The scientists also identified the same cells in lab-grown models of the human retina — and when they tried transplanting those models into mice with a common eye disorder, it restored the rodents’ vision.
“This research not only deepens our understanding of retinal biology but also holds immense potential for advancing therapeutic interventions in RD [retinal degeneration] diseases,” the researchers wrote in a paper describing the findings, which was published March 26 in the journal Science Translational Medicine.
Related: Scientists restore monkey’s vision with a patch made from human stem cells
The retina detects light and converts it into signals that the brain can then interpret to determine what we’re seeing. Deterioration of the retina is a leading cause of blindness worldwide. It can be triggered by many things, including aging, diabetes and physical injury, and the degeneration can lead to common eye diseases, such as macular degeneration and retinitis pigmentosa.
Current treatments for these conditions focus mainly on reducing the rate at which retinal cells deteriorate, and protecting those that are still healthy. However, there are currently no effective therapies that promote repair of the retina, which would effectively reverse the deterioration.
A potential solution is to replace deteriorated cells with stem cells — cells that can mature to become any type of cell in the body under the right conditions. Yet, until now, scientists haven’t found suitable stem cells in the human retina to achieve this, the authors of the new study wrote.
In the new research, the team analyzed the activity of cells in the fetal retinal samples in the lab.
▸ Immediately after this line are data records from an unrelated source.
/-- An access to the register at offset `k` of the I/O page. -/
theorem reads_register (s : State) {k : Nat} (h : k < 0x80) (v : Byte) :
    reads s (BitVec.ofNat 16 (0xFF00 + k)) v (ioRead s (ioReg k)) (ioWrite s (ioReg k) v) :=
  reads_of_locate (locate_register s h) v

theorem memoryMap (s : State) (a : Word) (v : Byte) : MemoryMap s a v := by
  have ie (h : a.toNat = 0xFFFF) : locate s a = .ie := by
    have ha : a = 0xFFFF := by bv_omega
    rw [ha]; rfl
  exact ⟨fun h h' => reads_of_locate (locate_vram s a h h') v, fun h h' => reads_of_locate (locate_wram s a h h') v,
    fun h h' => reads_of_locate (locate_echo s a h h') v, fun h h' => reads_of_locate (locate_oam s a h h') v,
    fun h h' => reads_of_locate (locate_unusable s a h h') v, fun h h' => reads_of_locate (locate_hram s a h h') v,
    fun h => reads_of_locate (ie h) v⟩

/-- The echo region is the work RAM 0x2000 below (R113). -/
theorem locate_echo_eq (s : State) {a : Word} (h : 0xE000 ≤ a.toNat) (h' : a.toNat ≤ 0xFDFF) :
    locate s a = locate s (a - 0x2000) := by
  have below : (a - 0x2000).toNat = a.toNat - 0x2000 := by bv_omega
  rw [locate_echo s a h h', locate_wram s (a - 0x2000) (by omega) (by omega), below, Nat.sub_sub]

/-! The writes of the I/O page that have an effect. -/
theorem memWrite_p1 (s : State) (v : Byte) : memWrite s 0xFF00 v = writeP1 v s :=
  (reads_register s (k := 0x00) (by decide) v).2
theorem memWrite_div (s : State) (v : Byte) : memWrite s 0xFF04 v = resetDiv s :=
  (reads_register s (k := 0x04) (by decide) v).2
theorem memWrite_tac (s : State) (v : Byte) : memWrite s 0xFF07 v = writeTac v s :=
  (reads_register s (k := 0x07) (by decide) v).2
theorem memWrite_lcdc (s : State) (v : Byte) : memWrite s 0xFF40 v = writeLcdc v s :=
  (reads_register s (k := 0x40) (by decide) v).2
theorem memWrite_dma (s : State) (v : Byte) : memWrite s 0xFF46 v = writeDma v s :=
  (reads_register s (k := 0x46) (by decide) v).2

theorem storageRegisters (s : State) (v : Byte) : StorageRegisters s v := by
  have reg (k : Nat) (h : k < 0x80) := reads_register s h v
  refine ⟨reg 0x01 (by decide), reg 0x02 (by decide), reg 0x05 (by decide), reg 0x06 (by decide), reg 0x42 (by decide),
    reg 0x43 (by decide), reg 0x45 (by decide), reg 0x47 (by decide), reg 0x48 (by decide), reg 0x49 (by decide),
    reg 0x4A (by decide), reg 0x4B (by decide), fun k hk => ?_⟩
  have inert := reg k (by omega)
  rwa [ioReg_inert hk] at inert

/-- The low nibble of P1 is the four input lines (R51). -/
theorem p1Read_line (j : Joypad) {k : Nat} (h : k < 4) : (p1Read j).getLsbD k = (p1Low j).getLsbD k :=
  BitVec.getLsbD_append.trans (if_pos h)

/-- The high nibble of P1 is two ones and the select bits (R51). -/
theorem p1Read_select (j : Joypad) {k : Nat} (h : ¬ k < 4) :
    (p1Read j).getLsbD k = (0b11#2 ++ BitVec.ofBool j.p15 ++ BitVec.ofBool j.p14).getLsbD (k - 4) :=
  BitVec.getLsbD_append.trans (if_neg h)

/-- The read value of P1 from its select bits and the button masks (R51). -/
theorem p1Read_eq (j : Joypad) :
    p1Read j = 0xC0 ||| (bitByte j.p15 <<< 5) ||| (bitByte j.p14 <<< 4)
      ||| (0x0F &&& ~~~(if j.p14 then 0 else j.dirs.setWidth 8) &&& ~~~(if j.p15 then 0 else j.acts.setWidth 8)) := by
  apply BitVec.eq_of_getLsbD_eq
  intro i hi
  by_cases low : i < 4
  · rw [p1Read_line j low]
    cases h : j.p15 <;> cases h' : j.p14 <;> interval_cases i <;> simp [p1Low, bitByte, h, h']
  · rw [p1Read_select j low]
    cases h : j.p15 <;> cases h' : j.p14 <;> interval_cases i <;> simp [bitByte]
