-- ==== Sys2Proof/Machine/Core.lean ====
section
/-! DEFINITION. The machine behind Host/Core.lean. -/

def Sys2Proof.core : Host.Core := { State := Sys2Proof.Machine.State, Fault := Sys2Proof.Machine.Fault,
                                    Refusal := Sys2Proof.Machine.Refusal, step := Sys2Proof.Machine.step,
                                    reset := Sys2Proof.Machine.State.reset }
end

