-- ==== Sys2Proof/Tests/Slice0.lean ====
section
/-! SUPPORT. Tests with results taken from the spec's tables and vectors (30_encoding.md, 95_test_vectors.md), smoke tests of the
well-formedness checks, and a named witness for the hypotheses of every statement that has some. -/

namespace Sys2Proof.Tests

open Machine

/-! ### Small states -/

/-- The default parameters with a base address. -/
def demoParams : Params :=
  { Params.default with base := 0x40000000 }

/-- The same with the other presence polarity. -/
def presentParams : Params :=
  { demoParams with presenceSetMeansAbsent := false }

/-- A block in IDLE with known latches, an empty log and an empty host program. -/
def demo : State where
  params := demoParams
  instReg := 0x00000800#32
  irqeReadyEn := false
  irqeDoneEn := false
  phase := .idle
  rxData := 0#8
  presenceFlag := false
  fault := none
  busLog := []
  busAnswers := []
  host := HostState.initial
  schedule := []
  turn := 0
  draws := 0

/-- `demo` in another phase. -/
def demoIn (p : Phase) : State :=
  { demo with phase := p }

/-- `demo` in a phase with one coming move. -/
def demoMove (p : Phase) (m : Move) : State :=
  { demo with phase := p, schedule := [m] }

/-- `demo` in a phase, about to run one host statement. -/
def demoHost (p : Phase) (st : HostStmt) : State :=
  { demoMove p .host with host := { HostState.initial with prog := [st] } }

/-- `demo` with bus answers. -/
def demoBus (answers : List Bool) : State :=
  { demo with busAnswers := answers }

/-- The state an outcome holds, if it is a next state. -/
def stateOf : Host.Outcome State Fault Refusal → Option State
  | .next s => some s
  | .fault _ => none
  | .refused _ => none

/-- The fault an outcome holds, if it is one. -/
def faultOf : Host.Outcome State Fault Refusal → Option Fault
  | .next _ => none
  | .fault f => some f
  | .refused _ => none

/-- The phase after a write, or the fault it raises. -/
def phaseAfter (r : Except Fault State) : Except Fault Phase :=
  r.map State.phase

/-- The logged events after an outcome. -/
def logOf (o : Host.Outcome State Fault Refusal) : Option (List BusEvent) :=
  (stateOf o).map State.busLog

/-! ### Decoding: words written out from the format table of 30_encoding.md R81 and vectors L2-E -/

theorem test_decode_reset : dec demoParams 0b00000000000000000000100000000000#32 = some .owReset := by decide

theorem test_decode_rdbit : dec demoParams 0b00000000000000000000110000000000#32 = some .owRdbit := by decide

theorem test_decode_rdbyte : dec demoParams 0b00000000000000000000110100000000#32 = some .owRdbyte := by decide

theorem test_decode_wrbit :
    dec demoParams 0b00000000000000000000111000000000#32 = some (.owWrbit false) ∧
    dec demoParams 0b00000000000000000000111000000001#32 = some (.owWrbit true) := by decide

theorem test_decode_wrbyte :
    dec demoParams 0b00000000000000000000111111001100#32 = some (.owWrbyte 0xCC#8) ∧
    dec demoParams 0b00000000000000000000111100000001#32 = some (.owWrbyte 0x01#8) := by decide

/-- Reserved words of R85, with the name each is rejected under. -/
theorem test_decode_reserved :
    decode demoParams 0x00000801#32 = .error .operandBits ∧
    decode demoParams 0x00000E02#32 = .error .operandBits ∧
    decode demoParams 0x00000900#32 = .error .noSuchCode ∧
    decode demoParams 0x00001800#32 = .error .noSuchCode ∧
    decode demoParams 0x00000000#32 = .error .noSuchCode := by decide

theorem test_decode_wrong_length : decodeBytes demoParams [0x00#8, 0x08#8] = .error .wrongLength := by decide

/-- The table's rows, numbered as the table numbers them. -/
theorem test_decode_table_words :
    decodeTableWord 32 0x800 = some .owReset ∧ decodeTableWord 32 0xC00 = some .owRdbit ∧
    decodeTableWord 32 0xD00 = some .owRdbyte ∧ decodeTableWord 32 0xE01 = some (.owWrbit true) ∧
    decodeTableWord 32 0xFA5 = some (.owWrbyte 0xA5#8) ∧ decodeTableWord 32 0xA00 = none := by decide

/-- R82's worked example and L2-P2's words. -/
theorem test_encode_words :
    encode demoParams (.owWrbyte 0xCC#8) = 0x00000FCC#32 ∧ encode demoParams (.owWrbyte 0xF6#8) = 0x00000FF6#32 ∧
    encode demoParams (.owWrbit true) = 0x00000E01#32 := by decide

/-! ### WellFormed: an ill-formed term for each check -/

theorem test_default_parameters_are_well_formed : Params.default.wellFormed = true := by decide

theorem test_offset_twice : ({ demoParams with offCtrl := 0x00 } : Params).wellFormed = false := by decide

theorem test_offset_misaligned : ({ demoParams with offCtrl := 0x06 } : Params).wellFormed = false := by decide

theorem test_offset_outside : ({ demoParams with offId := 0x20 } : Params).wellFormed = false := by decide

theorem test_code_twice : ({ demoParams with opReset := 0xC00#32 } : Params).wellFormed = false := by decide

theorem test_code_low_bits : ({ demoParams with opReset := 0x801#32 } : Params).wellFormed = false := by decide

theorem test_stat_bit_twice : ({ demoParams with statDone := 4 } : Params).wellFormed = false := by decide

theorem test_stat_bit_outside : ({ demoParams with statPresence := 32 } : Params).wellFormed = false := by decide

theorem test_ctrl_bit_twice : ({ demoParams with ctrlGo := 31 } : Params).wellFormed = false := by decide

theorem test_ctrl_bit_outside :
    ({ demoParams with ctrlGo := 32 } : Params).wellFormed = false ∧
    ({ demoParams with ctrlReset := 32 } : Params).wellFormed = false := by decide

theorem test_ctrl_idle_has_go : ({ demoParams with ctrlIdle := 1#32 } : Params).wellFormed = false := by decide

theorem test_irqe_bit_twice : ({ demoParams with irqeDone := 4 } : Params).wellFormed = false := by decide

theorem test_irqe_bit_outside :
    ({ demoParams with irqeDone := 32 } : Params).wellFormed = false ∧
    ({ demoParams with irqeReady := 32 } : Params).wellFormed = false := by decide

theorem test_host_statement_ill_formed :
    HostStmt.wellFormed 3 (.poll 0x0C 32 true) = false ∧ HostStmt.wellFormed 3 (.beqi 1 0#32 3) = false ∧
    HostStmt.wellFormed 3 (.bnei 1 0#32 3) = false ∧ HostStmt.wellFormed 3 (.j 3) = false := by decide

theorem test_host_program_ill_formed : programWellFormed [.halt, .j 2] = false := by decide

theorem test_host_programs_well_formed :
    programWellFormed (bootProgram demoParams) = true ∧
    programWellFormed (configureProgram demoParams .polling ⟨75#8, 70#8, 12#8⟩).code = true ∧
    programWellFormed (readCycleProgram demoParams (.blocking 14)).code = true ∧
    programWellFormed (readLoopProgram demoParams (.bounded 100#32 14 15)).code = true := by decide +kernel

/-! ### The five bus operations (95_test_vectors.md L2-B) -/

/-- L2-B1, L2-B2: the flag has the source's polarity. -/
theorem test_reset_presence :
    (stateOf (exec .owReset (demoBus [true]))).map (fun t => (t.presenceFlag, t.busLog)) =
      some (false, [.resetPulse true]) ∧
    (stateOf (exec .owReset (demoBus [false]))).map (fun t => (t.presenceFlag, t.busLog)) =
      some (true, [.resetPulse false]) := by decide

/-- L2-B3: the other polarity. -/
theorem test_reset_other_polarity :
    (stateOf (exec .owReset { demoBus [true] with params := presentParams })).map State.presenceFlag =
      some true := by decide

/-- L2-B4, L2-B5. -/
theorem test_rdbit :
    logOf (exec .owRdbit (demoBus [false])) = some [.readSlot false] ∧
    logOf (exec .owRdbit (demoBus [true])) = some [.readSlot true] := by decide

/-- L2-B8: the first slot is bit 0. -/
theorem test_rdbyte_order :
    (stateOf (exec .owRdbyte (demoBus [true, false, false, false, true, false, false, true]))).map
      (fun t => (t.rxData, t.busLog.length)) = some (0x91#8, 8) := by decide

/-- L2-B11: the last slot is bit 7. -/
theorem test_rdbyte_last_slot :
    (stateOf (exec .owRdbyte (demoBus [false, false, false, false, false, false, false, true]))).map
      State.rxData = some 0x80#8 := by decide

/-- L2-B6, L2-B7. -/
theorem test_wrbit :
    logOf (exec (.owWrbit false) demo) = some [.writeSlot false] ∧
    logOf (exec (.owWrbit true) demo) = some [.writeSlot true] := by decide

/-- L2-B12: 0xCC goes out as 0,0,1,1,0,0,1,1. -/
theorem test_wrbyte_order :
    logOf (exec (.owWrbyte 0xCC#8) demo) =
      some [.writeSlot false, .writeSlot false, .writeSlot true, .writeSlot true, .writeSlot false,
        .writeSlot false, .writeSlot true, .writeSlot true] := by decide

/-- L2-B16: 0x01 goes out with its one bit first. -/
theorem test_wrbyte_first_slot :
    logOf (exec (.owWrbyte 0x01#8) demo) =
      some (.writeSlot true :: List.replicate 7 (.writeSlot false)) := by decide

/-! ### Placing and running an instruction -/

theorem test_fetched_word_runs_first :
    (stateOf (step (State.reset.withFetchWord 32 0x800))).map State.phase = some (.done .owReset) ∧
    (stateOf (step (State.reset.withFetchWord 32 0xFCC))).map State.phase = some (.done (.owWrbyte 0xCC#8)) := by
  decide

theorem test_fetched_reserved_word_faults :
    faultOf (step (State.reset.withFetchWord 32 0xA00)) = some .reservedInstruction := by decide

/-! ### The phase machine (95_test_vectors.md L2-H) and the register map (L2-A) -/

theorem test_go_from_idle : phaseAfter (portWrite 0x04 4 0x1#32 demo) = .ok (.busy .owReset) := by decide

theorem test_go_while_busy :
    portWrite 0x04 4 0x1#32 (demoIn (.busy .owReset)) = .error .goWhileNotIdle := by decide

theorem test_go_on_reserved_word :
    portWrite 0x04 4 0x1#32 { demo with instReg := 0x00000A00#32 } = .error .reservedInstruction := by decide

theorem test_clear_while_busy :
    portWrite 0x04 4 0x0#32 (demoIn (.busy .owReset)) = .error .clearWhileBusy := by decide

theorem test_clear_after_done :
    phaseAfter (portWrite 0x04 4 0x0#32 (demoIn (.done (.owWrbyte 0xCC#8)))) = .ok .recover := by decide

theorem test_soft_reset_logs_aborted :
    (portWrite 0x04 4 0x80000000#32 (demoIn (.busy .owRdbyte))).map (fun t => (t.phase, t.busLog)) =
      .ok (.resetHeld, [.aborted]) := by decide

theorem test_release_of_soft_reset :
    phaseAfter (portWrite 0x04 4 0x0#32 (demoIn .resetHeld)) = .ok .recover := by decide

theorem test_go_and_reset : portWrite 0x04 4 0x80000001#32 demo = .error .goAndReset := by decide

theorem test_ctrl_reserved_bit : portWrite 0x04 4 0x3#32 (demoIn (.busy .owReset)) = .error .reservedBits := by
  decide

theorem test_inst_write_while_busy :
    portWrite 0x00 4 0x800#32 (demoIn (.busy .owReset)) = .error .instWhileNotIdle := by decide

/-- L2-A2 to L2-A8: reads and writes that fault. -/
theorem test_bad_accesses :
    portWrite 0x0C 4 0#32 demo = .error .badAccess ∧ portWrite 0x10 4 0#32 demo = .error .badAccess ∧
    portWrite 0x1C 4 0#32 demo = .error .badAccess ∧ portRead 0x14 4 demo = .error .badAccess ∧
    portRead 0x20 4 demo = .error .badAccess ∧ portRead 0x0E 4 demo = .error .badAccess ∧
    portRead 0x0C 1 demo = .error .badAccess ∧ portWrite 0x04 1 0x01#32 demo = .error .badAccess ∧
    memRead 0x3FFFFFFC 4 demo = .error .badAccess := by decide

theorem test_id_read : memRead 0x4000001C 4 demo = .ok (0x10EE4453#32, demo) := by decide

/-- L2-A16, L2-A17. -/
theorem test_irqe_write :
    (portWrite 0x08 4 0x11#32 (demoIn (.busy .owReset))).map (fun t => (t.irqeReadyEn, t.irqeDoneEn)) =
      .ok (true, true) ∧
    portWrite 0x08 4 0x100#32 demo = .error .reservedBits := by decide

/-- L2-I2, L2-I4, L2-I7, L2-I8: the interrupt level. -/
theorem test_irq_level :
    ({ demo with irqeReadyEn := true } : State).irq = true ∧
    ({ demoIn (.done .owReset) with irqeDoneEn := true } : State).irq = true ∧
    ({ demoIn .recover with irqeReadyEn := true, irqeDoneEn := true } : State).irq = false ∧
    ({ demo with irqeReadyEn := true, params := { demoParams with irqWired := false } } : State).irq = false := by
  decide

/-! ### The Host (95_test_vectors.md L2-P) -/

/-- L2-P1: the words Configure writes to INST, in order. -/
theorem test_configure_words :
    ((configureProgram demoParams .polling ⟨75#8, 70#8, 12#8⟩).code.filterMap fun st =>
      match st with
      | .wr 0x00 v => some v
      | _ => none) =
      [0x800#32, 0xFCC#32, 0xF4E#32, 0xF4B#32, 0xF46#32, 0xF7F#32, 0x800#32, 0xFCC#32, 0xF48#32, 0xC00#32] := by
  decide +kernel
The scientists discovered two types of retinal stem cells with promising regenerative properties: human neural retinal stem-like cells (hNRSCs) and retinal pigment epithelium (RPE) stem-like cells.
The researchers found that both types of cells, which were located in the outer edge of the retina, could clone themselves. However, only hNRSCs could turn into other types of retinal cells under the right conditions.
In a separate experiment, the researchers grew miniature replicas of the human retina in petri dishes. These 3D tissue models, known as organoids, better mimic the unique complexities of human organs than traditional animal models do.
An analysis of the cells within these organoids revealed that they contained hNRSCs similar to those found in the fetal tissue samples. The team also identified specific molecular chains of events that turned the stem cells into other retinal cells and regulated the repair process.
When transplanted into the retina of mice with a disease similar to retinitis pigmentosa, the stem cells from the organoids turned into the retinal cells needed to detect and process light signals. These new retinal cells ultimately improved the vision of the mice, compared with rodents that didn’t receive any transplanted cells. This effect was seen for the duration of the experiment, up to 24 weeks.
Taken together, these early findings suggest that hNRSCs could be used to develop new treatments for retinal eye disorders in humans. But more research will be needed to confirm the potential of these cells for restoring the vision of human beings.